Parallel computations
The CV functions in the cv package are all capable
of performing parallel computations by setting the ncores
argument (specifying the number of computer cores to be used) to a
number > 1 (which is the default).
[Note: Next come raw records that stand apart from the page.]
theorem State.deliver_keeps {μ : Nat} {s₀ : State} (k fuel : Nat) (s : State) (hk
    : Keeps μ s₀ s)
    (hm : Sub 0x1457FC5FA μ := by first | assumption | (apply Sub.of <;> first | assumption | rfl)) :
    Keeps μ s₀ (State.deliver k fuel s) := by
  induction fuel generalizing s with
  | zero => exact hk
  | succ fuel ih =>
    unfold State.deliver
    dsimp only
    split
    · exact hk
    · split
      · exact hk
      · rename_i m ms _ _
        have h := State.putSess_keeps s k { s.sess k with rxHeld := ms, rxNext := (s.sess k).rxNext + 1 } hk
        exact ih _ (.ite (State.pushCommand_keeps _ _ _ h) (State.feedPayload_keeps _ _ _ h))

theorem State.takeSeq_keeps {μ : Nat} {s₀ : State} (s : State) (k : Nat) (m : VctMsg) (hk
    : Keeps μ s₀ s)
    (hm : Sub 0x1457FC5FA μ := by first | assumption | (apply Sub.of <;> first | assumption | rfl))
    : Keeps μ s₀ (State.takeSeq s k m) := by
  unfold State.takeSeq
  extract_lets v1 v2 v3
  clear_value v1
  clear_value v2
  have h3 : Keeps μ s₀ v3 := by
    unfold v3
    repeat' first
        | (with_reducible first
            | exact hk | exact Keeps.refl _ | apply Keeps.ite | apply State.modSess_keeps | apply State.deliver_keeps)
        | (intro _ _) | (apply Sub.of <;> first | assumption | rfl) | split | dsimp only
  clear_value v3
  repeat' first
      | (with_reducible first
          | exact h3 | exact Keeps.refl _ | apply Keeps.ite | apply State.sendAck_keeps)
      | (apply Sub.of <;> first | assumption | rfl) | split | dsimp only

theorem receive_keeps {μ : Nat} {s₀ : State} (type : Nat) (x : Src) (m : VctMsg) (f : State → State)
    (s : State) (hf : ∀ t u, Keeps μ t u → Keeps μ t (f u)) (hk : Keeps μ s₀ s)
    (hm : Sub 0x40140000 μ := by first | assumption | (apply Sub.of <;> first | assumption | rfl))
    : Keeps μ s₀ (receive type x m f s) := by
  unfold receive
  extract_lets v1
  have h1 : Keeps μ s₀ v1 := by
    unfold v1
    repeat' first
        | (with_reducible first
            | exact hk | exact Keeps.refl _ | apply State.popRx_keeps | apply hf)
        | (apply Sub.of <;> first | assumption | rfl) | dsimp only
  clear_value v1
  repeat' first
      | (with_reducible first
          | exact h1 | exact Keeps.refl _ | apply Keeps.ite | apply State.modVct_keeps | apply State.vctBad_keeps
          | apply hf)
      | (intro _ _) | (apply Sub.of <;> first | assumption | rfl) | split | dsimp only

theorem inSession_keeps {μ : Nat} {s₀ : State} (x : Src) (m : VctMsg) (f : Nat → State → State) (s : State)
    (hf : ∀ k t u, Keeps μ t u → Keeps μ t (f k u)) (hk : Keeps μ s₀ s)
    (hm : Sub 0x487C05A0 μ := by first | assumption | (apply Sub.of <;> first | assumption | rfl))
    : Keeps μ s₀ (inSession x m f s) := by
  unfold inSession
  repeat' first
      | (with_reducible first
          | exact hk | exact Keeps.refl _ | apply Keeps.ite | apply State.vctBad_keeps | apply State.takeAck_keeps
          | apply hf)
      | (apply Sub.of <;> first | assumption | rfl) | split | dsimp only
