/-! ## `State.raise` -/

@[simp] theorem State.raise_pending (s : State) (src : Nat) (r : CrierRec) : (s.raise src r).pending = s.pending :=
  (State.raise_keeps s _ _ (.refl s) (.refl _)).pending
@[simp] theorem State.raise_now (s : State) (src : Nat) (r : CrierRec) : (s.raise src r).now = s.now :=
  (State.raise_keeps s _ _ (.refl s) (.refl _)).frame .now rfl
@[simp] theorem State.raise_stamp (s : State) (src : Nat) (r : CrierRec) : (s.raise src r).stamp = s.stamp :=
  (State.raise_keeps s _ _ (.refl s) (.refl _)).frame .stamp rfl
@[simp] theorem State.raise_free (s : State) (src : Nat) (r : CrierRec) : (s.raise src r).free = s.free :=
  (State.raise_keeps s _ _ (.refl s) (.refl _)).frame .free rfl
@[simp] theorem State.raise_power (s : State) (src : Nat) (r : CrierRec) : (s.raise src r).power = s.power :=
  (State.raise_keeps s _ _ (.refl s) (.refl _)).frame .power rfl
@[simp] theorem State.raise_streams (s : State) (src : Nat) (r : CrierRec) : (s.raise src r).streams = s.streams :=
  (State.raise_keeps s _ _ (.refl s) (.refl _)).frame .streams rfl
@[simp] theorem State.raise_stream (s : State) (src : Nat) (r : CrierRec) (j : Nat) : (s.raise src r).stream j = s.stream j := by
  simp [State.stream]
@[simp] theorem State.raise_egress (s : State) (src : Nat) (r : CrierRec) : (s.raise src r).egress = s.egress :=
  (State.raise_keeps s _ _ (.refl s) (.refl _)).frame .egress rfl
@[simp] theorem State.raise_egr (s : State) (src : Nat) (r : CrierRec) (j : Nat) : (s.raise src r).egr j = s.egr j := by
  simp [State.egr]
@[simp] theorem State.raise_journals (s : State) (src : Nat) (r : CrierRec) : (s.raise src r).journals = s.journals :=
  (State.raise_keeps s _ _ (.refl s) (.refl _)).frame .journals rfl
@[simp] theorem State.raise_journal (s : State) (src : Nat) (r : CrierRec) (j : Nat) : (s.raise src r).journal j = s.journal j := by
  simp [State.journal]
@[simp] theorem State.raise_stalls (s : State) (src : Nat) (r : CrierRec) : (s.raise src r).stalls = s.stalls :=
  (State.raise_keeps s _ _ (.refl s) (.refl _)).frame .stalls rfl
@[simp] theorem State.raise_stall (s : State) (src : Nat) (r : CrierRec) (j : Nat) : (s.raise src r).stall j = s.stall j := by
  simp [State.stall]
@[simp] theorem State.raise_voices (s : State) (src : Nat) (r : CrierRec) : (s.raise src r).voices = s.voices :=
  (State.raise_keeps s _ _ (.refl s) (.refl _)).frame .voices rfl
@[simp] theorem State.raise_voice (s : State) (src : Nat) (r : CrierRec) (j : Nat) : (s.raise src r).voice j = s.voice j := by
  simp [State.voice]
@[simp] theorem State.raise_bases (s : State) (src : Nat) (r : CrierRec) : (s.raise src r).bases = s.bases :=
  (State.raise_keeps s _ _ (.refl s) (.refl _)).frame .bases rfl
@[simp] theorem State.raise_base (s : State) (src : Nat) (r : CrierRec) (j : Nat) : (s.raise src r).base j = s.base j := by
  simp [State.base]
@[simp] theorem State.raise_rows (s : State) (src : Nat) (r : CrierRec) : (s.raise src r).rows = s.rows :=
  (State.raise_keeps s _ _ (.refl s) (.refl _)).frame .rows rfl
@[simp] theorem State.raise_row (s : State) (src : Nat) (r : CrierRec) (j : Nat) : (s.raise src r).row j = s.row j := by
  simp [State.row]
@[simp] theorem State.raise_presses (s : State) (src : Nat) (r : CrierRec) : (s.raise src r).presses = s.presses :=
  (State.raise_keeps s _ _ (.refl s) (.refl _)).frame .presses rfl
@[simp] theorem State.raise_press (s : State) (src : Nat) (r : CrierRec) (j : Nat) : (s.raise src r).press j = s.press j := by
  simp [State.press]
@[simp] theorem State.raise_stages (s : State) (src : Nat) (r : CrierRec) : (s.raise src r).stages = s.stages :=
  (State.raise_keeps s _ _ (.refl s) (.refl _)).frame .stages rfl
@[simp] theorem State.raise_stage (s : State) (src : Nat) (r : CrierRec) (j : Nat) : (s.raise src r).stage j = s.stage j := by
  simp [State.stage]
@[simp] theorem State.raise_recUnits (s : State) (src : Nat) (r : CrierRec) : (s.raise src r).recUnits = s.recUnits :=
  (State.raise_keeps s _ _ (.refl s) (.refl _)).frame .recUnits rfl
@[simp] theorem State.raise_recUnit (s : State) (src : Nat) (r : CrierRec) (j : Nat) : (s.raise src r).recUnit j = s.recUnit j := by
  simp [State.recUnit]
@[simp] theorem State.raise_engines (s : State) (src : Nat) (r : CrierRec) : (s.raise src r).engines = s.engines :=
  (State.raise_keeps s _ _ (.refl s) (.refl _)).frame .engines rfl
@[simp] theorem State.raise_engine (s : State) (src : Nat) (r : CrierRec) (j : Nat) : (s.raise src r).engine j = s.engine j := by
  simp [State.engine]
@[simp] theorem State.raise_channels (s : State) (src : Nat) (r : CrierRec) : (s.raise src r).channels = s.channels :=
  (State.raise_keeps s _ _ (.refl s) (.refl _)).frame .channels rfl
@[simp] theorem State.raise_channel (s : State) (src : Nat) (r : CrierRec) (j : Nat) : (s.raise src r).channel j = s.channel j := by
  simp [State.channel]
@[simp] theorem State.raise_dies (s : State) (src : Nat) (r : CrierRec) : (s.raise src r).dies = s.dies :=
  (State.raise_keeps s _ _ (.refl s) (.refl _)).frame .dies rfl
@[simp] theorem State.raise_die (s : State) (src : Nat) (r : CrierRec) (j : Nat) : (s.raise src r).die j = s.die j := by
  simp [State.die]
@[simp] theorem State.raise_mem (s : State) (src : Nat) (r : CrierRec) : (s.raise src r).mem = s.mem :=
  (State.raise_keeps s _ _ (.refl s) (.refl _)).frame .mem rfl
@[simp] theorem State.raise_nets (s : State) (src : Nat) (r : CrierRec) : (s.raise src r).nets = s.nets :=
  (State.raise_keeps s _ _ (.refl s) (.refl _)).frame .nets rfl
@[simp] theorem State.raise_net (s : State) (src : Nat) (r : CrierRec) (j : Nat) : (s.raise src r).net j = s.net j := by
  simp [State.net]
@[simp] theorem State.raise_sessions (s : State) (src : Nat) (r : CrierRec) : (s.raise src r).sessions = s.sessions :=
  (State.raise_keeps s _ _ (.refl s) (.refl _)).frame .sessions rfl
@[simp] theorem State.raise_sess (s : State) (src : Nat) (r : CrierRec) (j : Nat) : (s.raise src r).sess j = s.sess j := by
  simp [State.sess]
@[simp] theorem State.raise_vct (s : State) (src : Nat) (r : CrierRec) : (s.raise src r).vct = s.vct :=
  (State.raise_keeps s _ _ (.refl s) (.refl _)).frame .vct rfl
@[simp] theorem State.raise_exports (s : State) (src : Nat) (r : CrierRec) : (s.raise src r).exports = s.exports :=
  (State.raise_keeps s _ _ (.refl s) (.refl _)).frame .exports rfl
@[simp] theorem State.raise_img (s : State) (src : Nat) (r : CrierRec) (j : Nat) : (s.raise src r).img j = s.img j := by
  simp [State.img]
@[simp] theorem State.raise_flash (s : State) (src : Nat) (r : CrierRec) : (s.raise src r).flash = s.flash :=
  (State.raise_keeps s _ _ (.refl s) (.refl _)).frame .flash rfl
@[simp] theorem State.raise_park (s : State) (src : Nat) (r : CrierRec) (j : Nat) : (s.raise src r).park j = s.park j := by
  simp [State.park]
@[simp] theorem State.raise_lib (s : State) (src : Nat) (r : CrierRec) (j : Nat) : (s.raise src r).lib j = s.lib j := by
  simp [State.lib]
@[simp] theorem State.raise_fw (s : State) (src : Nat) (r : CrierRec) : (s.raise src r).fw = s.fw :=
  (State.raise_keeps s _ _ (.refl s) (.refl _)).frame .fw rfl
@[simp] theorem State.raise_sec (s : State) (src : Nat) (r : CrierRec) : (s.raise src r).sec = s.sec :=
  (State.raise_keeps s _ _ (.refl s) (.refl _)).frame .sec rfl
@[simp] theorem State.raise_saps (s : State) (src : Nat) (r : CrierRec) : (s.raise src r).saps = s.saps :=
  (State.raise_keeps s _ _ (.refl s) (.refl _)).frame .saps rfl
@[simp] theorem State.raise_sap (s : State) (src : Nat) (r : CrierRec) (j : Nat) : (s.raise src r).sap j = s.sap j := by
  simp [State.sap]
@[simp] theorem State.raise_clk (s : State) (src : Nat) (r : CrierRec) : (s.raise src r).clk = s.clk :=
  (State.raise_keeps s _ _ (.refl s) (.refl _)).frame .clk rfl
@[simp] theorem State.raise_jtag (s : State) (src : Nat) (r : CrierRec) : (s.raise src r).jtag = s.jtag :=
  (State.raise_keeps s _ _ (.refl s) (.refl _)).frame .jtag rfl
@[simp] theorem State.raise_sent (s : State) (src : Nat) (r : CrierRec) : (s.raise src r).sent = s.sent :=
  (State.raise_keeps s _ _ (.refl s) (.refl _)).frame .sent rfl
@[simp] theorem State.raise_rings (s : State) (src : Nat) (r : CrierRec) : (s.raise src r).rings = s.rings :=
  (State.raise_keeps s _ _ (.refl s) (.refl _)).frame .rings rfl
@[simp] theorem State.raise_heldMoves (s : State) (src : Nat) (r : CrierRec) : (s.raise src r).heldMoves = s.heldMoves :=
  (State.raise_keeps s _ _ (.refl s) (.refl _)).frame .heldMoves rfl
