/-- Released buffers leave a chunk its number, its tokens and its place. -/
theorem State.releaseFirst_snd (s : State) (n done : Nat) (c : HeldChunk) : (s.releaseFirst n done c).2.seq = c.seq ∧
    (s.releaseFirst n done c).2.tokens = c.tokens ∧ (s.releaseFirst n done c).2.frame0 = c.frame0 := by
  unfold State.releaseFirst
  split <;> exact ⟨rfl, rfl, rfl⟩

theorem State.releaseLead_singleton (n : Nat) (c : HeldChunk) (s : State) : State.releaseLead n [c] s =
    ((s.releaseFirst n (leadBufs c.tokens) c).1, [(s.releaseFirst n (leadBufs c.tokens) c).2]) := by
  unfold State.releaseLead State.releasePart
  rw [c.doneBufs_start]
  dsimp only
  split <;> rfl

section Alone
variable {s : State} {n : Nat} {c : HeldChunk} (hc : (s.stream n).chunks = [c])
include hc

/-- A lone chunk is complete where it has no frames, and else stays with the buffers that it still holds. -/
theorem State.releaseIdle_singleton : (s.releaseIdle n).stream n = { s.stream n with
    lastEm := if frames c.tokens = 0 then c.seq else (s.stream n).lastEm,
    chunks := if frames c.tokens = 0 then [] else [(s.releaseFirst n (leadBufs c.tokens) c).2] } := by
  have hk := (State.releaseFirst_keeps s n (leadBufs c.tokens) c (.refl s) (.refl 0x10080)).stream_eq (by decide) n
  obtain ⟨h1, h2, h3⟩ := s.releaseFirst_snd n (leadBufs c.tokens) c
  rw [State.releaseIdle_of_cons hc, State.releaseLead_singleton, State.modStream_eq, State.putStream_stream, if_pos rfl]
  dsimp only
  rw [hk, Stream.idled_singleton h3, h2, h1]

/-- A lone chunk whose first buffer has a duration stays as it is. -/
theorem State.releaseIdle_alone (h0 : leadBufs c.tokens = 0) (hl : 0 < c.tokens.length) :
    (s.releaseIdle n).stream n = s.stream n ∧ SameCredits s (s.releaseIdle n) := by
  have hf := frames_ne_zero_of_leadBufs h0 hl
  have hr : s.releaseFirst n 0 c = (s, c) := if_pos (Nat.zero_le _)
  constructor
  · rw [State.releaseIdle_singleton hc, if_neg hf, if_neg hf, h0, hr, ← hc]
  · rw [State.releaseIdle_of_cons hc, State.releaseLead_singleton, h0, hr]
    exact .of_keeps (State.modStream_keeps s n _ (.refl s) (.refl 0x10))

/-- A lone chunk with leading buffers of duration 0 releases those and stays (R246). -/
theorem State.releaseIdle_alone_lead (hd : c.freed = 0) (h0 : 0 < leadBufs c.tokens) (hf : frames c.tokens ≠ 0) :
    (s.releaseIdle n).stream n = { s.stream n with
      chunks := [{ c with bufs := c.bufs.drop (leadBufs c.tokens), floor := false, freed := leadBufs c.tokens }] } := by
  have hr : (s.releaseFirst n (leadBufs c.tokens) c).2 =
      { c with bufs := c.bufs.drop (leadBufs c.tokens), floor := false, freed := leadBufs c.tokens } := by
    unfold State.releaseFirst
    rw [if_neg (by omega), hd]
    rfl
  rw [State.releaseIdle_singleton hc, if_neg hf, if_neg hf, hr]

/-- A lone chunk of no frames is complete at once (R59). -/
theorem State.releaseIdle_alone_empty (hf : frames c.tokens = 0) :
    (s.releaseIdle n).stream n = { s.stream n with lastEm := c.seq, chunks := [] } := by
  rw [State.releaseIdle_singleton hc, if_pos hf, if_pos hf]

end Alone

/-! ## Taking what pays for a chunk -/

/-- The chunk as its stream holds it. -/
def State.heldChunk (s : State) (n : Nat) (c : Chunk) (b : List (Nat × Nat)) (floor : Bool) : HeldChunk :=
  { seq := c.seq, tokens := c.tokens, frame0 := (s.stream n).fedFrames, bufs := b, floor := floor }

theorem State.takeChunk_fst (s : State) (n : Nat) (c : Chunk) (credits : Nat) (floor : Bool) :
    ∃ b, (s.takeChunk n c credits floor).1 = s.heldChunk n c b floor ∧ (floor = true → b = []) := by
  cases floor with
  | true => exact ⟨[], rfl, fun _ => rfl⟩
  | false => exact ⟨_, rfl, nofun⟩
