-- ==== Sys2Proof/Safety.lean ====
section
/-! DEFINITION. The terms the statements are made in: what a step leaves unchanged, how the pc moves, which parts and
whether VF an instruction may write, the audio protocol, and the invariants of the machine. -/

namespace Sys2Proof.Machine

/-! ### What stays the same -/

/-- The parts of the state, named. `draws`, `schedule`, `scheduleEnd` and `inputs` are the model's own
(log entries 1 and 2). -/
inductive Part where
  | regs | pc | index | stack | dt | st | keys | frame | mode | waitReg | frameUpdated | mem | trace | draws | schedule
  | scheduleEnd | inputs
  deriving DecidableEq, Repr

/-- `t` has the same part as `s`, through the model's reads: every register, every key, every cell of the frame,
every byte of memory. -/
def SamePart (s t : State) : Part → Prop
  | .regs => ∀ r : Reg, t.reg r = s.reg r
  | .pc => t.pc = s.pc
  | .index => t.index = s.index
  | .stack => t.stack = s.stack
  | .dt => t.dt = s.dt
  | .st => t.st = s.st
  | .keys => ∀ k : KeyCode, t.key k = s.key k
  | .frame => ∀ x y : Nat, t.frameRead x y = s.frameRead x y
  | .mode => t.mode = s.mode
  | .waitReg => t.waitReg = s.waitReg
  | .frameUpdated => t.frameUpdated = s.frameUpdated
  | .mem => ∀ a : Nat, t.readByte a = s.readByte a
  | .trace => t.trace = s.trace
  | .draws => t.draws = s.draws
  | .schedule => t.schedule = s.schedule
  | .scheduleEnd => t.scheduleEnd = s.scheduleEnd
  | .inputs => t.inputs = s.inputs

/-- Every part outside the list is the same in `t` as in `s`. -/
def OnlyChanges (ps : List Part) (s t : State) : Prop := ∀ p : Part, p ∉ ps → SamePart s t p

/-- Every general register outside the list is the same in `t` as in `s`. -/
def RegsKept (rs : List Reg) (s t : State) : Prop := ∀ r : Reg, r ∉ rs → t.reg r = s.reg r

/-- Every byte outside the `n` addresses from `a` on, each masked to 12 bits, reads the same in `t` as in `s`. -/
def BytesKept (a n : Nat) (s t : State) : Prop :=
  ∀ c : Nat, (∀ k : Nat, k < n → c % 4096 ≠ (a + k) % 4096) → t.readByte c = s.readByte c

/-! ### How the pc moves -/

/-- The pc of `t` is that of `s` plus 2, masked to 12 bits (40_cycle.md R79). -/
def PcAdvances (s t : State) : Prop := t.pc.toNat = (s.pc.toNat + 2) % 4096

/-- The pc of `t` is that of `s` plus 4 when `c` holds, plus 2 when it does not, masked to 12 bits (40_cycle.md R81). -/
def PcSkips (c : Prop) (s t : State) : Prop :=
  (c → t.pc.toNat = (s.pc.toNat + 4) % 4096) ∧ (¬ c → t.pc.toNat = (s.pc.toNat + 2) % 4096)

/-! ### Encodings -/

/-- The instruction's word has these fixed bits and decodes to the instruction (30_encoding.md R68). -/
def HasEncoding (code mask : Word) (i : Instr) : Prop := encode i &&& mask = code ∧ decode (encode i) = .ok i

/-! ### What an instruction may write -/

/-- The parts each instruction may write, read from the spec's own lists (10_state.md R20, R24, R25, R26, R30, R31,
R34, R36; 40_cycle.md R79, R80; 20_memory.md R47). -/
def writtenParts : Instr → List Part
  | .cls => [.pc, .frame, .frameUpdated]
  | .ret => [.pc, .stack]
  | .jp _ => [.pc]
  | .call _ => [.pc, .stack]
  | .seImm _ _ => [.pc]
  | .sneImm _ _ => [.pc]
  | .seReg _ _ => [.pc]
  | .ldImm _ _ => [.pc, .regs]
  | .addImm _ _ => [.pc, .regs]
  | .ldReg _ _ => [.pc, .regs]
  | .orReg _ _ => [.pc, .regs]
  | .andReg _ _ => [.pc, .regs]
  | .xorReg _ _ => [.pc, .regs]
  | .addReg _ _ => [.pc, .regs]
  | .sub _ _ => [.pc, .regs]
  | .shr _ _ => [.pc, .regs]
  | .subn _ _ => [.pc, .regs]
  | .shl _ _ => [.pc, .regs]
  | .sneReg _ _ => [.pc]
  | .ldI _ => [.pc, .index]
  | .jpV0 _ => [.pc]
  | .rnd _ _ => [.pc, .regs, .draws]
  | .drw _ _ _ => [.pc, .regs, .frame, .frameUpdated]
  | .skp _ => [.pc]
  | .sknp _ => [.pc]
  | .ldVxDt _ => [.pc, .regs]
  | .ldVxK _ => [.keys, .waitReg, .mode]
  | .ldDtVx _ => [.pc, .dt]
  | .ldStVx _ => [.pc, .st, .trace]
  | .addI _ => [.pc, .index, .regs]
  | .ldF _ => [.pc, .index]
  | .ldB _ => [.pc, .mem]
  | .ldMemVx _ => [.pc, .mem]
  | .ldVxMem _ => [.pc, .regs]

/-- The registers each instruction may write: its destination, VF as a flag, V0 to VX for FX65 (10_state.md R20, R35). -/
def writtenRegs : Instr → List Reg
  | .ldImm x _ => [x]
  | .addImm x _ => [x]
  | .ldReg x _ => [x]
  | .orReg x _ => [x]
  | .andReg x _ => [x]
  | .xorReg x _ => [x]
  | .addReg x _ => [x, Reg.VF]
  | .sub x _ => [x, Reg.VF]
  | .shr x _ => [x, Reg.VF]
  | .subn x _ => [x, Reg.VF]
  | .shl x _ => [x, Reg.VF]
  | .rnd x _ => [x]
  | .drw _ _ _ => [Reg.VF]
  | .ldVxDt x => [x]
  | .addI _ => [Reg.VF]
  | .ldVxMem x => (List.finRange 16).filter fun r => r ≤ x
  | .cls => []
  | .ret => []
  | .jp _ => []
  | .call _ => []
  | .seImm _ _ => []
  | .sneImm _ _ => []
  | .seReg _ _ => []
  | .sneReg _ _ => []
  | .ldI _ => []
  | .jpV0 _ => []
  | .skp _ => []
  | .sknp _ => []
  | .ldVxK _ => []
  | .ldDtVx _ => []
  | .ldStVx _ => []
  | .ldF _ => []
  | .ldB _ => []
  | .ldMemVx _ => []

/-- How many bytes each instruction stores, from the address in I on, each address masked (20_memory.md R47). -/
def storedBytes : Instr → Nat
  | .ldB _ => 3
  | .ldMemVx x => x.val + 1
  | .cls => 0
  | .ret => 0
  | .jp _ => 0
  | .call _ => 0
  | .seImm _ _ => 0
  | .sneImm _ _ => 0
  | .seReg _ _ => 0
  | .ldImm _ _ => 0
  | .addImm _ _ => 0
  | .ldReg _ _ => 0
  | .orReg _ _ => 0
  | .andReg _ _ => 0
  | .xorReg _ _ => 0
  | .addReg _ _ => 0
  | .sub _ _ => 0
  | .shr _ _ => 0
  | .subn _ _ => 0
  | .shl _ _ => 0
  | .sneReg _ _ => 0
  | .ldI _ => 0
  | .jpV0 _ => 0
  | .rnd _ _ => 0
  | .drw _ _ _ => 0
  | .skp _ => 0
  | .sknp _ => 0
  | .ldVxDt _ => 0
  | .ldVxK _ => 0
  | .ldDtVx _ => 0
  | .ldStVx _ => 0
  | .addI _ => 0
  | .ldF _ => 0
  | .ldVxMem _ => 0

/-! ### The audio protocol and the invariants -/

/-- Whether the tone is on after a trace (newest first), or `none` where a `start()` and a `stop()` do not alternate
beginning with `start()` (60_exceptions.md R149). -/
def toneAfter : List Output → Option Bool
  | [] => some false
  | .diag _ :: rest => toneAfter rest
  | .start :: rest => if toneAfter rest = some false then some true else none
  | .stop :: rest => if toneAfter rest = some true then some false else none

/-- The `start()` and `stop()` emitted so far alternate, beginning with `start()`, and the tone is on exactly when ST
is above 0 (60_exceptions.md R149, 10_state.md R29). -/
def AudioAgrees (s : State) : Prop := toneAfter s.trace = some s.audible

/-- While the CPU is blocked the pc points at the FX0A whose X field is in `wait_reg` (10_state.md R33). -/
def WaitsAtAwaitKey (s : State) : Prop := s.mode = .blockedForInput → decode s.fetch = .ok (.ldVxK s.waitReg)

/-- Every call-stack entry is a 12-bit program-counter value (10_state.md R26, 41_flow.md R88). -/
def StackHoldsAddresses (s : State) : Prop := ∀ w ∈ s.stack, w.toNat < 4096

/-- The event that the next step applies is the CPU step (60_exceptions.md R142; log entry 2). -/
def StepsNext (s : State) : Prop := s.nextInput = .step

/-- The four invariants of the machine together. -/
def MeetsInvariants (s : State) : Prop :=
  Memory.wf s.mem ∧ AudioAgrees s ∧ WaitsAtAwaitKey s ∧ StackHoldsAddresses s

/-- The run goes on: the step answers a next state. -/
def Completes (s : State) : Prop := ∃ t : State, step s = .next t

end Sys2Proof.Machine
end

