/-! ### Reset and construction -/

/-- 10_state.md R39, 70_reset_and_hazards.md R155, R156: the state after construction with the empty program, which
`State.reset` is (log entry 7), so no program byte stands at 0x200. The registers, I and RUNNING are the source's; the
stack, timers and keys are the spec's decision D8, the frame D7, the pc D1, `frame_updated` D22, `wait_reg` D30, the
font bytes D2 and the other bytes D6; the empty trace is log entry 9. -/
def Obligations.ResetState : Prop :=
  (∀ r : Reg, State.reset.reg r = 0) ∧ State.reset.pc = 0x200 ∧ State.reset.index = 0 ∧
  State.reset.mode = .running ∧ State.reset.stack = [] ∧ State.reset.dt = 0 ∧ State.reset.st = 0 ∧
  State.reset.audible = false ∧ (∀ k : KeyCode, State.reset.key k = .up) ∧
  (∀ x y : Nat, State.reset.frameRead x y = .off) ∧ State.reset.frameUpdated = false ∧
  State.reset.waitReg = 0 ∧ State.reset.trace = [] ∧
  (∀ k : Nat, k < 80 → State.reset.readByte k = Params.fontTable.getD k 0) ∧
  (∀ a : Nat, 80 ≤ a → a < 4096 → State.reset.readByte a = 0)

/-- 70_reset_and_hazards.md R155, R156: construction with a program that fits stores byte k at 0x200 + k and leaves
everything else at its reset value; a program longer than 3584 bytes, or a failure the loader reports, builds no core
(the spec's decisions D1 and D23). -/
def Obligations.ConstructionLoadsTheProgram : Prop :=
  (∀ p : List Byte, p.length ≤ 3584 → ∃ s : State, construct (some p) = .next s ∧
    (∀ k : Nat, k < p.length → s.readByte (0x200 + k) = p.getD k 0) ∧
    BytesKept 0x200 p.length State.reset s ∧ OnlyChanges [.mem] State.reset s) ∧
  (∀ p : List Byte, 3584 < p.length → construct (some p) = .refused .loadFailure) ∧
  construct none = .refused .loadFailure
end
Parallel computation
can be advantageous for large problems, reducing the execution time of
the program.
To illustrate, let’s time model selection in Mroz’s logistic regression, repeating the computation as performed previously (but with LOO CV to lengthen the calculation) and then doing it in parallel using 2 cores:
system.time(
m.mroz.sel.cv <- cv(
selectStepAIC,
Mroz,
k = "loo",
criterion = BayesRule,
working.model = m.mroz,
AIC = FALSE
)
)
#> user system elapsed
#> 20.905 0.427 21.379
system.time(
m.mroz.sel.cv.p <- cv(
selectStepAIC,
Mroz,
k = "loo",
criterion = BayesRule,
working.model = m.mroz,
AIC = FALSE,
ncores = 2
)
)
#> user system elapsed
#> 0.244 0.035 12.250
all.equal(m.mroz.sel.cv, m.mroz.sel.cv.p)
#> [1] TRUEOn our computer, the parallel computation with 2 cores is nearly twice as fast, and produces the same result as the non-parallel computation.